MOSCOW: Since coming to power more than 20 years ago, Vladimir Putin has been fixated on one idea: restoring Russia’s status as a global superpower. Whatever the cost.
“Nobody really wanted to talk to us, nobody wanted to listen,” he said in 2018, using his annual state of the nation address to unveil “invincible” new nuclear missiles.
“Listen to us now,” Putin said, a few weeks before he secured his fourth term as president.
Making sure that Russia is not just listened to, but respected and even feared, has been at the heart of Putin’s presidency since he came to power in 1999 as a relatively unknown ex-spy.
A loyal servant of the Soviet Union, Putin was dismayed when it fell apart, once calling the collapse of the USSR “the greatest geopolitical disaster of the 20th century”.
As the 68-year-old delivers his latest state of the nation address on Wednesday, Putin is leading a Russia that is closer to the Soviet Union than at any time since its collapse.
Tensions with the West are at an all-time high, rocked by a series of diplomatic expulsions and espionage scandals.
The domestic opposition has been largely quashed, with Putin’s most outspoken critic Alexei Navalny behind bars.
And Putin’s own future is secure, with a constitutional reform approved last year giving him the possibility to stay in power until 2036.

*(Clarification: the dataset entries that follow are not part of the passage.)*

-- ==== Sys2Proof/Certificates/Slice0/Obligations.lean ====
section
/-! DEFINITION. The statements for the provers. Each says what a rule of spec/ says of the machine; a docstring names the
rules, and the model's own choices by their log entries. -/

open Sys2Proof Sys2Proof.Machine

/-! ## Encoding -/

/-- Decoding and encoding are inverse to each other on legal words and well-formed commands: no bit of a word is dropped,
and no other word stands for a command (rules R141 to R151). -/
def Obligations.WordsAndCommandsCorrespond : Prop :=
  ∀ (w : Word) (i : Instr), decode w = some i ↔ i.wf = true ∧ encode i = w

/-- Rules R151 and R301: which words are legal commands, and that writing any other word to CMD while idle ends at once
with Illegal, changing nothing but the report. The last clause says the same of a command term that combines XS with
CH. -/
def Obligations.LegalWordsAndIllegalError : Prop :=
  (∀ w : Word, (decode w).isSome = true ↔
    ∃ row, rows[(w.extractLsb' 0 4).toNat]? = some row ∧ w &&& row.mask = row.bits ∧
      (w.extractLsb' 0 4 ∈ [3#4, 4#4, 5#4] → ¬(w.getLsbD 10 = true ∧ w.extractLsb' 7 3 ≠ 0#3))) ∧
  (∀ (s : State) (w : Word) (rest : List Input), s.phase = .idle → s.inputs = .hostWrite 0x010#12 w :: rest →
    decode w = none → step s = .next (rejected { s with inputs := rest } w 1#4 0#32)) ∧
  ∀ (s : State) (i : Instr), s.phase = .idle → i.wf = false → exec i s = .next (rejected s (encode i) 1#4 0#32)

/-- Words written out from rule R141's layout and rule R156's examples decode to the commands they stand for. -/
def Obligations.PublishedWordsDecode : Prop :=
  decode 0x00000000#32 = some .nop ∧
  decode 0x00000021#32 = some (.decode .scale256) ∧
  decode 0x00000042#32 = some (.encode .scale256) ∧
  decode 0x00000403#32 = some (.xform Chain.none true) ∧
  decode 0x00000184#32 = some (.pipe .scale255 .scale255 ⟨true, true, false⟩ false) ∧
  decode 0x00000065#32 = some (.build .scale256 .scale256 Chain.none false) ∧
  decode 0x00000016#32 = some (.applyTri true) ∧
  decode 0x00000007#32 = some .applyNearest ∧
  decode 0x00001808#32 = some (.applyMono .scale255 .scale255 .luminance) ∧
  decode 0x00000009#32 = some .lutLoad ∧
  decode 0x0000000A#32 = some .lutStore ∧
  decode 0x00000483#32 = none ∧ decode 0x0000000B#32 = none ∧ decode 0x00002000#32 = none

/-- Rule R157: the pseudo-commands expand as its table says, with every list of transform options that the two `.std`
forms take; the repeated-option choice of log entry 18 is the same on both sides. -/
def Obligations.PseudoCommandsExpand : Prop :=
  (∀ opts : List CmdOption, opts.all CmdOption.ofTransform = true →
    assemble .buildStd opts = assemble .build (.db .scale256 :: .eb .scale256 :: opts) ∧
    assemble .pipeStd opts = assemble .pipe (.db .scale255 :: .eb .scale255 :: opts)) ∧
  assemble .buildStd [] = some 0x00000065#32 ∧
  assemble .pipeStd [] = some 0x00000004#32 ∧
  assemble .apply [] = assemble .applyTri [.x] ∧ assemble .apply [] = some 0x00000016#32 ∧
  assemble .applyClamp [] = assemble .applyTri [] ∧ assemble .applyClamp [] = some 0x00000006#32 ∧
  assemble .luma [] = assemble .applyMono [.ms .luminance, .db .scale255, .eb .scale255] ∧
  assemble .luma [] = some 0x00001808#32 ∧
  assemble .toLms [] = assemble .xform [.m0] ∧ assemble .toLms [] = some 0x00000083#32 ∧
  assemble .toRgb [] = assemble .xform [.m1] ∧ assemble .toRgb [] = some 0x00000103#32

“He sees himself as a man on a mission,” political analyst Konstantin Kalachev told AFP. “By staying in power he is keeping Russia from falling apart.”
As a teenager in Saint Petersburg, Putin had dreamed of joining the KGB, but when he was posted to East Germany in the late 1980s, he saw first-hand how his country’s power had waned.
In December 1989 — a few weeks after the fall of the Berlin Wall — Putin was confronted by demonstrators at the Dresden headquarters of the KGB.
He called to the local offices of the Red Army for help, but was told that they could not intervene without orders from Moscow, and that Moscow was silent.